On Sat, Aug 29, 2009 at 7:52 PM, Theodore Tso<tytso@mit.edu> wrote:
> On Fri, Aug 28, 2009 at 05:40:54PM -0700, Jiaying Zhang wrote:
>> --- .pc/fallocate_keepsizse.patch/fs/attr.c 2009-08-28 15:38:46.000000000 -0700
>> +++ fs/attr.c 2009-08-28 17:01:04.000000000 -0700
>> @@ -68,7 +68,8 @@ int inode_setattr(struct inode * inode,
>> unsigned int ia_valid = attr->ia_valid;
>>
>> if (ia_valid & ATTR_SIZE &&
>> - (attr->ia_size != i_size_read(inode)) {
>> + (attr->ia_size != i_size_read(inode) ||
>> + (inode->i_flags & FS_KEEPSIZE_FL))) {
>> int error = vmtruncate(inode, attr->ia_size);
>> if (error)
>> return error;
>
> Instead of doing this in the generic code, it really should be done in
> ext4_setattr.
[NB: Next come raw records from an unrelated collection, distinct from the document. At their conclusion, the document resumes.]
-- ==== Sys2Proof/Machine/Combine.lean ====
section
/-! DEFINITION. The signal paths of the demodulators: branch combining, the FM path to M and S, the AM path to audio, and the bits of RDS and AMSS (R107 to R124, R131, R133). -/
namespace Sys2Proof.Machine
open Sys2Proof

/-! ## Branch estimates (R107, R133) -/

/-- S and N of the moment method over samples in any unit, each times the number of samples: S = sqrt(max(0, 2 M2² − M4)), N = M2 − S. -/
def moments (xs : List (Int × Int)) : Nat × Nat :=
  let p := xs.map cpow
  let s2 := p.sum
  let s4 := (p.map (fun v => v * v)).sum
  let root := isqrt (2 * s2 * s2 - xs.length * s4)
  (root, s2 - root)

/-- The samples of one branch over a frame: none where it is GAP; its S and N. -/
structure BranchFrame where
  vals : List (Option (Int × Int))
  s : Nat
  n : Nat
  deriving DecidableEq, Repr

/-- Branch `b` of the Pass samples of a frame, in units of 2^-8. -/
def branchFrame (xs : List PassSample) (b : Nat) : BranchFrame :=
  let vals := xs.map (fun x => if x.gaps.getD b true then none else some (x.vals.getD b (0, 0)))
  let m := moments (vals.filterMap id)
  ⟨vals, m.1, m.2⟩

/-- a_b / N_b, up to a factor common to the branches; a branch without noise counts as one unit of it (log 80). -/
def BranchFrame.ratio (f : BranchFrame) : Nat := isqrt (f.s * 2 ^ 96) / max 1 f.n

/-- a_b²/N_b of the first lies more than `db` below that of the second (R107). -/
def BranchFrame.below (f best : BranchFrame) (db : Nat) : Bool :=
  !belowTen 10 (best.s * max 1 f.n) (f.s * max 1 best.n) db

/-- The branch with the highest a_b²/N_b, the first of equal ones. -/
def bestBranch (fs : List BranchFrame) : Nat :=
  ((indexed 0 fs).foldl (fun (a : Nat × Option BranchFrame) x =>
    match a.2 with
    | none => (x.1, some x.2)
    | some m => if m.s * max 1 x.2.n < x.2.s * max 1 m.n then (x.1, some x.2) else a) (0, none)).1

/-- The weights that a frame's estimates give: COPHASE with its drop threshold in 2 dB, SELECT, FIRST (R107, R108). -/
def branchWeights (mode drop : Nat) (fs : List BranchFrame) : List Nat :=
  let best := bestBranch fs
  let top := (fs.map BranchFrame.ratio).foldl max 0
  (indexed 0 fs).map (fun x =>
    match mode with
    | 0 =>
      if drop ≠ 0 ∧ (x.2.below (fs.getD best x.2) (2 * drop)) = true then 0
      else if top = 0 then 2 ^ 24 else x.2.ratio * 2 ^ 24 / top
    | 1 => if x.1 = best then 2 ^ 24 else 0
    | _ => if x.1 = 0 then 2 ^ 24 else 0)

/-- The weights before the first estimate: COPHASE takes every branch alike, SELECT and FIRST branch 0 (log 80). -/
def firstWeights (mode n : Nat) : List (Nat × Int) :=
  (List.range n).map (fun b => (if mode = 0 ∨ b = 0 then 2 ^ 24 else 0, 0))

/-- A phase brought to half a turn about zero. -/
def wrapTurn (a : Int) : Int := (a + 2 ^ 31) % 2 ^ 32 - 2 ^ 31

/-- Weight and phase at sample `i` of `n`, on the line from the frame's start to its end (R107). -/
def lerpBranch (a b : Nat × Int) (i n : Nat) : Nat × Int :=
  let k : Int := i + 1
  (((a.1 : Int) + ((b.1 : Int) - a.1) * k / n).toNat, a.2 + wrapTurn (b.2 - a.2) * k / n)

/-- A frame combined: y in units of 2^-16 of each sample, none where every branch is GAP, and the combiner for the next frame. A branch that
has been GAP stays out up to the next frame boundary and comes back from weight 0; the weights of the others are rescaled (R107, R108). -/
def CombRun.frame (c : CombRun) (mode drop : Nat) (fs : List BranchFrame) : List (Option (Int × Int)) × CombRun :=
  let n := match fs.head? with | some f => f.vals.length | none => 0
  let init := firstWeights mode fs.length
  let from_ := if c.from_.length = fs.length then c.from_ else init
  let to_ := if c.to_.length = fs.length then c.to_ else init
  let out (b i : Nat) : Bool := ((fs.getD b ⟨[], 0, 0⟩).vals.take (i + 1)).any (fun v => v.isNone)
  let ys := (List.range n).map (fun i =>
    let ws := (List.range fs.length).map (fun b => lerpBranch (from_.getD b (0, 0)) (to_.getD b (0, 0)) i n)
    let live := (List.range fs.length).filter (fun b => !out b i)
    let valid := (List.range fs.length).filter (fun b => ((fs.getD b ⟨[], 0, 0⟩).vals.getD i none).isSome)
    let use := if mode = 2 then valid.filter (fun b => b == 0) else if live.isEmpty then valid else live
    if use.isEmpty then none
    else
      let all := (ws.map Prod.fst).sum
      let got := (use.map (fun b => (ws.getD b (0, 0)).1)).sum
      let scale (w : Nat) : Nat := if got = 0 then 2 ^ 24 / use.length else w * all / got
      some (cround (2 ^ 46) (csum (use.map (fun b =>
        let w := ws.getD b (0, 0)
        let x := ((fs.getD b ⟨[], 0, 0⟩).vals.getD i none).getD (0, 0)
        turn 30 (-w.2) (cscale (scale w.1) x))))))
  let weights := branchWeights mode drop fs
  let phase (b : Nat) : Int :=
    if mode = 2 then 0
    else arcQ 32 (csum (((fs.getD b ⟨[], 0, 0⟩).vals.zip ys).map (fun p =>
      match p.1, p.2 with
      | some x, some y => cmul x (cconj y)
      | _, _ => (0, 0))))
  let gone (b : Nat) : Bool := (fs.getD b ⟨[], 0, 0⟩).vals.any (fun v => v.isNone)
  (ys, ⟨(indexed 0 to_).map (fun x => if gone x.1 then (0, x.2.2) else x.2), (indexed 0 weights).map (fun x => (x.2, phase x.1))⟩)
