/-! ## The schedule of the DCARs (R260, R261) -/

/-- 120 s in 1/256 ns. -/
def gridCycle : Nat := 120 * 10 ^ 9 * 256

/-- The encoder delay of a sub-channel's codec in ns (R260). -/
def State.encDelayNs (s : State) (e sub : Nat) : Nat :=
  if (((s.sub e sub).org).map SubOrg.dabPlus).getD false then 120000000 else 24000000

/-- The sub-channels and programmes that a DCAR's fields substitute (R263). -/
def substStatic (b : Blk) : List (Nat × Nat) :=
  (([0, 1, 2, 3] : List Nat).filter (fun n => fbit b (dcSubUse n))).map (fun n => (fget b (dcSubCh n), fget b (dcSubPg n)))

/-- The programmes of this device whose source is a sub-channel of an engine, with the sub-channel. -/
def State.progsOf (s : State) (src : Id) : List (Nat × Nat) :=
  (List.range 64).filterMap (fun p =>
    let b := (s.life ⟨.prog, p⟩).cur
    if s.running .prog p && s.canon (BitVec.ofNat 32 (fget b pgSource)) == s.canon src then some (s.progSub b, p) else none)

/-- DELAY_MIN of a DCAR in ns (R260). -/
def State.dcarLeastNs (s : State) (src : Id) (b : Blk) : Nat :=
  let e := idIdx src
  let subs := substStatic b ++ (s.progsOf src).filter (fun x => (s.progR x.2).insert.isSome)
  let eng := if s.idLocal src then s.eeLatencyNs e 0 else Config.remoteLatency src.toNat
  subs.foldl (fun a x => max a (s.progLatencyNs x.2 + s.encDelayNs e x.1)) eng + 456000000

/-- D of a DCAR in ns, and whether DELAY was raised (R260). -/
def State.dcarDelayNs (s : State) (src : Id) (b : Blk) : Nat × Bool :=
  let least := s.dcarLeastNs src b
  let want := fget b dcDelay * 1000000
  if want = 0 then (ceilDiv least 1000000 * 1000000, false) else (max want least, decide (want < least))

/-- The radiation instant of the frame with CIF 0 count `count` and FRAME_TIME `f`, both in 1/256 ns (R260). -/
def dcarFirst (grid : Bool) (f d count : Nat) : Nat :=
  if grid then
    let off := count / 4 * dcarStep
    off + ceilDiv (f + d - off) gridCycle * gridCycle
  else f + d

/-- A DCAR is scheduled by a source frame: c0, T0 and the effective delay (R260). -/
def State.dcarSchedule (s : State) (c count f : Nat) (src : Id) : State :=
  let b := (s.life ⟨.dcar, c⟩).cur
  let d := s.dcarDelayNs src b
  let t0 := dcarFirst (fbit b dcAlign) f (d.1 * 256) count
  s.modDcar c (fun r => { r with
    c0 := some count, t0 := t0,
    air := { r.air with delay := some (cyclesOfNs ((t0 - f) / 256)), short := d.2 } })

/-- The CIF count that a DCAR has at an instant of its schedule, in 1/256 ns. -/
def DcarRun.countAt (r : DcarRun) (v : Nat) : Nat := ((r.c0.getD 0) + (v + dcarStep / 2 - r.t0) / dcarStep * 4) % 5000

/-- A source frame of engine `src` reaches the DCARs that name it (R260, R261): the first schedules the carrier; after an absence one
whose count differs from the carrier's own schedules it anew. -/
def State.dcarSource (s : State) (src : Id) (count f : Nat) : State :=
  (List.range 4).foldl (fun s c =>
    let b := (s.life ⟨.dcar, c⟩).cur
    let r := s.dcarR c
    if s.running .dcar c && s.canon (BitVec.ofNat 32 (fget b dcSource)) == s.canon src && decide (count % 4 = 0) then
      if r.c0 = none then
        let s := s.dcarSchedule c count f src
        if r.air.st = .starting ∧ r.air.startAt = none then s.setStart true c s.now false else s
      else if r.absentSrc then
        let own := r.countAt (f + (s.dcarDelayNs src b).1 * 256)
        let s := if own = count then s else
          (s.dcarSchedule c count f src).slateDet 0x0803 (s.idOf .dcar c) (leBytes 2 own ++ leBytes 2 count)
        let s := s.modDcar c (fun r => { r with absentSrc := false })
        if r.air.st = .offAir ∧ r.air.cause = .absent ∧ s.driftOff = false ∧ (s.loMode = false ∨ s.loReady = true) then
          s.setStart true c s.now false
        else s
      else s
    else s) s

/-- The logical frame that a channel would deliver next, and whether it can: DAB once its 15 successors are stored and a count is known, DRM once its depth is stored
after MSC decoding started (R152, R160). -/
def EeChan.due (ch : EeChan) : Bool :=
  match ch.base, (if ch.mode = 0 then (if ch.sync = .fic ∨ ch.sync = .locked then some 0 else none) else if ch.sync = .sync ∨ ch.sync = .locked then ch.mscFrom else none) with
  | some _, some _ => decide (ch.path.deliver + depthOf ch.mode ch.short ≤ ch.path.stored)
  | _, _ => false

/-- The oldest logical frame still stored, when the one due next is not. -/
def EePath.oldest (q : EePath) : Nat := max q.deliver (q.stored - q.store.length)

/-- A logical frame of a channel that cannot deliver: every output it had goes on as ABSENT, with exact timing (R146, R162). -/
def State.absentFrame (s : State) (e c : Nat) : State :=
  let ch := s.chan e c
  let mode := if s.eeStdOf e = 0 then 0 else if s.eeStdOf e = 2 then 5 else 1
  match ch.lastAt with
  | none => s
  | some at0 =>
    let at_ := at0 + logicalCycles mode
    let count := (ch.count + 1) % countModulus mode
    let time := t64Of256 (s.frameTime e c at_)
    let ho := s.passCarried e c qHoldover.toNat at_ s.now
    let dr := s.passCarried e c qDrift.toNat at_ s.now
    let s := s.modChan e c (fun ch => { ch with count := count, lastAt := some at_, holdDriftQ := ch.holdDriftQ || ho || dr })
    let mine := ((s.eeR e).outs.filter (fun o => o.chan == c)).map LogicalOut.sub
    let s := s.modEe e (fun r => { r with outs := r.outs.map (fun o =>
      if o.chan = c then { o with count := count, time := time, flags := frameFlags false false false false ho dr true false } else o) })
    (List.range 64).foldl (fun s q =>
      match s.progSource (s.life ⟨.prog, q⟩).cur with
      | some (r, i) => if s.running .prog q && r == ⟨.ee, e⟩ && mine.contains i then s.frameAudio q at_ (logicalCycles mode) true false false false [] else s
      | none => s) s

/-- A logical frame is delivered (R150, R160 to R162). -/
def State.logicalFrame (s : State) (e c : Nat) (audio : List ProgAudio) : State :=
  let ch := s.chan e c
  let q := ch.path
  let dab := s.eeStdOf e = 0
  let n := q.oldest
  let m := countModulus ch.mode
  let depth := depthOf ch.mode ch.short
  let count := (ch.base.getD 0 + n) % m
  let entries := (List.range depth).map (fun j => q.stored_ (n + j))
  let frameAt := ((entries.headD none).map EeStore.at_).getD s.now
  let at_ := frameAt + (if dab then count % 4 * logicalCycles 0 else 0)
  let time := t64Of256 (s.frameTime e c frameAt)
  let ho := s.passCarried e c qHoldover.toNat frameAt s.now
  let dr := s.passCarried e c qDrift.toNat frameAt s.now
  let cut := ch.cut frameAt
  let er := entries.any (fun v => v.elim true EeStore.erased) || decide (0 < ch.erased)
  let noMsc := !dab && (ch.outOfPass || ch.unsupported)
  let ends := match (s.eeR e).reconfigAt with
    | some k => dab && (count + 1) % 5000 == k % 5000 && (s.eeR e).subs.any (fun x => x.next.isSome)
    | none => false
  let subs := if dab then (List.range 64).filterMap (fun i => (s.sub e i).org.map (q.subchannel n i))
    else q.streams n ch.mode depth (ch.layout.getD 0) ch.constellation
  let locks := ch.sync != .locked && (!dab || !subs.isEmpty)
  let s := s.modChan e c (fun ch => { ch with
    sync := if locks then .locked else ch.sync, count := count, lastAt := some at_, erased := ch.erased - 1,
    interruptedQ := ch.interruptedQ || cut, holdDriftQ := ch.holdDriftQ || ho || dr, path := { ch.path with deliver := n + 1 } })
  let s := s.modEe e (fun r => { r with outs := putOut ⟨c, 64, count, time, frameFlags false cut er false ho dr noMsc false⟩ r.outs })
  let s := if locks then s.eeSlate 0x0401 e c s.now (leBytes 2 count) else s
  let carried := subs.filterMap (fun x => (s.sub e x.id).org.map (fun g => (x.id, g, x.bytes)))
  let s := if dab then (s.modSrc (s.idOf .ee e) (fun a => a.addCif ⟨count, s.frameTime e c frameAt, at_, s.now, carried⟩)).dcarSource
      (s.idOf .ee e) count (s.frameTime e c frameAt) else s
  subs.foldl (State.frameSub e c count at_ (logicalCycles ch.mode) time noMsc cut er ho dr ends audio) s

/-- LOGICAL_FRAME (R146, R150, R152, R160 to R162, R165). `audio` is what the programmes' decoders make of the frame (log 35). -/
def execLogicalFrame (t e c : Nat) (audio : List ProgAudio) (s : State) : Out :=
  let u := (s.advance t).eeFeed false e c
  if u.chanOn e c then
    if (u.chan e c).due then done s ((u.logicalFrame e c audio).eeStop e true) else done s (u.absentFrame e c)
  else done s u

end Sys2Proof.Machine
end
Technically speaking, we don't actually need the
> FS_KEEPSIZE_FL to solve this problem; instead we can simply have the
> ext4 code look in the extent tree to see if there are any blocks
> mapped beyond the logical block:
>
> i_size_read(inode) >> inode->i_sb->s_blocksize_bits
Is it relatively cheap to scan the extent tree? Will this add the
overhead to truncate?
>
> Having a flag as Andreas suggested does help with the issue of e2fsck
> noticing whether or not i_size is incorrect (and should be fixed) or
> the file has been extended. So keeping having the flag is an OK thing
> to do, but we need to be careful about a particularly subtle
> overloading problem. The flags FS_*_FL as defined in
> include/linux/fs.h are technically only for in-memory use. The ext4
> on-disk format flags is EXT4_*_FL, and defined in ext4.h.
>
> The flags were originially defined for use in ext2/3/4, but later on
> other filesystems adopted those flags so that e2fsprogs's chattr and
> lsattr programs could be used for their filesystems as well. It just
> so happens that for ext2/3/4 the on-disk encoding of those flags in
> the in-memory encoding of those flags in i_flags are the same, but
> that means that the flags need to be defined in both places to avoid
> assignment overlaps. We also need to be clear whether the flags are
> internal flags for ext4's use only, or flags meant for use by all
> filesystems. This is why the testing for FS_KEEPSIZE_FL in fs/attr is
> particularly bad, if the flag are going to be set in fs/ext4/extents.c.
>
> It's better to define the flag as EXT4_KEEPSIZE_FL, and to use it as
> EXT4_KEEPSIZE_FL, but make a note of that bitfield position as being
> reserved in include/linux/fs.h.
Here is the modified patch based on your suggestions. I stick with the
KEEPSIZE_FL approach that I think can allow us to handle the special
truncation accordingly during fsck. Other file systems can also re-use
this flag when they want to support fallocate with KEEP_SIZE. As you
suggested, I moved the EXT4_KEEPSIZE_FL checking to ext4_setattr
that now calls vmtruncate if the KEEPSIZE flag is set in the i_flag.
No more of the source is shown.